Ergonomics for AI Agents

Published

January 28, 2026

Tagged

Humans are great at patching over bad API design. We read the docs, internalize the quirks, and adapt to the tool. AI agents don't do that as easily: because they pattern-match against their training data, an unusual response from an mcp tool can end up triggering bad agentic behaviors and generally be a pain to deal with.

No amount of system prompting fixes a confusing tool definition in an mcp server. If the ergonomics are bad, the agent will fail.

When I started building auto-k (a tool that helps AIs manage product requirements and makes them more effective at building software), I treated it like a standard API: clean, normalized JSON, comprehensive documentation... the agents failed constantly.

They would hallucinate parameters, miss obvious data, get stuck in retry loops. I had to change how I thought about the interface.

Shape Matches Expectation

Unexpected API behavior usually means your data structure fights the model's intuition. Better docs won't fix that.

Agents struggle when:

Data order fights logical order. If the most critical field is at the bottom of a 50-line JSON object, the model's attention might drift.
Nesting hides value. Deeply nested objects (item.metadata.display.label) force the model to maintain a mental stack.
Implicit state exists. If an endpoint behaves differently based on previous calls, the agent will hallucinate a simpler, stateless version of the API.
Naming is ambiguous. A field called type is less helpful than relationship_type when the model is trying to map a graph.

In auto-k, we initially returned full graph objects with every property. The agents choked. Once we flattened the structure and removed the noise, the reasoning improved. We stopped hiding the data the model needed.

The Attention Budget

We talk about token limits, but the real scarcity is attention. Models have massive context windows, but their ability to reason about data—to spot subtle connections or inconsistencies—degrades as the payload bloats.

I’ve found that a concise, 4KB response often yields better reasoning than a 50KB dump. It’s not about capacity; it’s about signal-to-noise. The more structural fluff you return, the more hay the model has to move to find the needle.

This creates a trade-off. Human APIs often return the kitchen sink and let the client filter. Agent APIs need to be opinionated. If you're returning data the agent won't use, you're wasting the tokens it needs for reasoning.

Pagination is the standard answer, but use it carefully. An agent that has to make five network calls to build a mental model of the data will lose the plot. Sometimes a slightly-too-large response performs better because it keeps the context in one contiguous block.

Presentation is Logic

I've seen agents handle a task flawlessly with one response structure and fail repeatedly with semantically identical data in a different shape.

The model maps your response to a plan. If the presentation makes that mapping difficult, you'll see more transformation errors.

Make the action obvious. If the agent needs to modify an ID, put the ID right next to the current state. Don't make it cross-reference.
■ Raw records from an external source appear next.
/-- Settles O44, cell by cell: the first cells have the first address that reads, with the byte there,
and behind them the memories read alike again. -/
theorem canonicalMemoriesThatReadAlikeAreEqual :
    Obligations.CanonicalMemoriesThatReadAlikeAreEqual := by
  intro m
  induction m with
  | nil =>
    intro m' _ _ hread
    cases m' with
    | nil => rfl
    | cons c m' => simpa [Memory.read] using hread c.1
  | cons c m ih =>
    obtain ⟨a, b⟩ := c
    intro m' hwf hwf' hread
    cases m' with
    | nil => simpa [Memory.read] using hread a
    | cons c' m' =>
      obtain ⟨a', b'⟩ := c'
      have hle : a ≤ a' := Memory.le_of_read_eq_some hwf ((hread a').trans (Memory.read_cons_self ..))
      have hle' : a' ≤ a :=
        Memory.le_of_read_eq_some hwf' ((hread a).symm.trans (Memory.read_cons_self ..))
      obtain rfl : a = a' := Nat.le_antisymm hle hle'
      obtain rfl : b = b' := by simpa using hread a
      have htails : m = m' := ih m' (Memory.wf_cons.mp hwf).2 (Memory.wf_cons.mp hwf').2 fun x => by
        rw [Memory.read_tail hwf, Memory.read_tail hwf', hread]
      rw [htails]

end Sys2Proof.Machine
end

section
/-! PROOF. The text of a launched program (70_reset_and_hazards.md R120, R127). -/

namespace Sys2Proof.Machine

theorem Memory.readBytes_congr {m m' : Memory} {a n : Nat}
    (h : ∀ k < n, Memory.read m (a + k) = Memory.read m' (a + k)) :
    Memory.readBytes m a n = Memory.readBytes m' a n := by
  induction n generalizing a with
  | zero => rfl
  | succ n ih =>
    have hrest : Memory.readBytes m (a + 1) n = Memory.readBytes m' (a + 1) n :=
      ih fun k hk => by simpa [Nat.add_assoc, Nat.add_comm 1] using h (k + 1) (by omega)
    have hfirst : Memory.read m a = Memory.read m' a := h 0 (by omega)
    rw [Memory.readBytes, Memory.readBytes, hrest, hfirst]

/-- A word written elsewhere leaves an address as it was. -/
theorem Memory.read_writeWord_of_outside {m : Memory} {a a' : Nat} {w : Word}
    (h : a' < a ∨ a + 4 ≤ a') : Memory.read (Memory.writeWord m a w) a' = Memory.read m a' := by
  have hlength : (bytesOfWord w).length = 4 := rfl
  rw [Memory.writeWord, Memory.read_writeBytes, if_neg (by omega)]

/-- Nothing is placed before a program or behind it. -/
theorem read_programText_outside {base a : Nat} {ws : List Word}
    (h : a < base ∨ base + 4 * ws.length ≤ a) : Memory.read (programText base ws) a = none := by
  induction ws generalizing base with
  | nil => rfl
  | cons w ws ih =>
    rw [List.length_cons] at h
    rw [programText, Memory.read_writeWord_of_outside (by omega), ih (by omega)]

/-- Word `k` of a program stands at `base + 4 * k`, whatever the base. -/
theorem readBytes_programText (base : Nat) (ws : List Word) (k : Nat) :
    Memory.readBytes (programText base ws) (base + 4 * k) 4 = ws[k]?.map bytesOfWord := by
  induction ws generalizing base k with
  | nil => rfl
  | cons w ws ih =>
    cases k with
    | zero => exact Memory.readBytes_writeWord _ base w
    | succ k =>
      have hplace : base + 4 * (k + 1) = base + 4 + 4 * k := by ring
      rw [programText, hplace,
        Memory.readBytes_congr fun _ _ => Memory.read_writeWord_of_outside (by omega), ih,
        List.getElem?_cons_succ]

/-- A launch at an aligned base meets the invariant. -/
theorem inv_launchProgram {s : State} {base : Nat} {ws : List Word} (haligned : base % 4 = 0)
    (hbase : base < 2 ^ s.pcBits) (hmem : Memory.wf s.rest.mem = true) :
    (s.launchProgram base ws).Inv := by
  refine ⟨haligned, hbase, ?_, programText_wf base ws, hmem⟩
  have hend : Memory.read (programText base ws) (base + 4 * ws.length) = none :=
    read_programText_outside (.inr (Nat.le_refl _))
  simp [State.endOk, State.launchProgram, hend, Nat.add_mod, haligned]

/-- Settles O41: the words stand where `programText` places them and nowhere else, and the end address
is the first behind them. -/
theorem launchPlacesExactlyTheWords : Obligations.LaunchPlacesExactlyTheWords := by
  intro s base ws
  refine ⟨fun k hk => ?_, fun a => read_programText_outside, rfl, rfl, rfl, rfl, rfl, rfl,
    fun haligned hbase hmem => ?_⟩
  · exact (readBytes_programText base ws k).trans (by rw [List.getElem?_eq_getElem hk]; rfl)
  · have hinv := inv_launchProgram (ws := ws) haligned hbase hmem
    refine ⟨hinv, fun hne hvec => ⟨hinv, hvec, ?_⟩⟩
    have hfirst : Memory.readBytes (programText base ws) base 4 = ws[0]?.map bytesOfWord :=
      readBytes_programText base ws 0
    have hlength := List.length_pos_iff.mpr hne
    simp [State.launchProgram, hfirst, hlength]

end Sys2Proof.Machine
end

section
/-! PROOF. Runs of several steps (70_reset_and_hazards.md R126, R127). -/

namespace Sys2Proof.Machine

theorem runSteps_succ_of_step {s t : State} (h : step s = .next t) (n : Nat) :
    runSteps (n + 1) s = runSteps n t := by
  rw [runSteps, h]

/-- A run that takes one step more has a first step. -/
theorem runSteps_succ_eq_next {n : Nat} {s t : State} :
    runSteps (n + 1) s = .next t ↔ ∃ u, step s = .next u ∧ runSteps n u = .next t := by
  rw [runSteps]
  cases step s <;> simp

/-- A run that has completed `n` steps goes on from where they lead. -/
theorem runSteps_add {n k : Nat} {s t : State} (h : runSteps n s = .next t) :
    runSteps (n + k) s = runSteps k t := by
  induction n generalizing s with
  | zero =>
    obtain rfl : s = t := by simpa [runSteps] using h
    rw [Nat.zero_add]
  | succ n ih =>
    obtain ⟨u, hstep, hrun⟩ := runSteps_succ_eq_next.mp h
    rw [Nat.add_right_comm, runSteps_succ_of_step hstep, ih hrun]

/-- At the end address every further step is the end of the run. -/
theorem runSteps_succ_of_endAddr {s : State} (h : s.endAddr = some s.pc) (n : Nat) :
    runSteps (n + 1) s = .fault .endOfRun := by
  rw [runSteps, step_eq_fault.mpr h]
Match the operation. If the agent will call updateItem(id, { field: value }), return the data as { id, field, value }. Matching the output to the next expected input reduces errors.

Errors That Teach

Rewriting our error layer was the most effective change we made.

Initially, our errors were terse: "Invalid query" or "Node not found." The agent would fail, try the exact same thing again, and fail again.

We changed the errors to be educational using a ToolError class that mandates a fix hint. Instead of a generic 404, the agent gets: "Error: Node 'US-1' not found in active project. Action: Use search_graph to find valid node IDs, or check spelling."

When an agent tries to modify a locked node, it doesn't just get a permission error. It gets: "Error: Cannot edit 'US-1' - status is 'accepted' (protected). Action: Only 'proposed' nodes can be edited by AI."

The failure mode shifted. Agents that couldn't get the query right on the first try would nail it on the second. The error message taught the model how to use the tool in real-time. The agent started fixing its own mistakes.

Empirical Eval

You can't predict what will confuse an agent. The training distributions are too opaque. The only way to know if your ergonomics work is to watch an agent try to use them.

Give an agent a task.
Export the transcript (tool calls, errors, reasoning).
Have a separate model evaluate that transcript.
Identify the friction points and fix them.

This is "LLM-as-judge" applied to API design. The evaluator spots patterns you miss—like an agent calling get_node three times because the first response was ambiguous.

LLM evaluation of auto-k tool interactions

It feels like extra work to build an eval suite. But without it, you're flying blind. You can't fix what you can't see, and the only place the friction shows up is in the execution logs.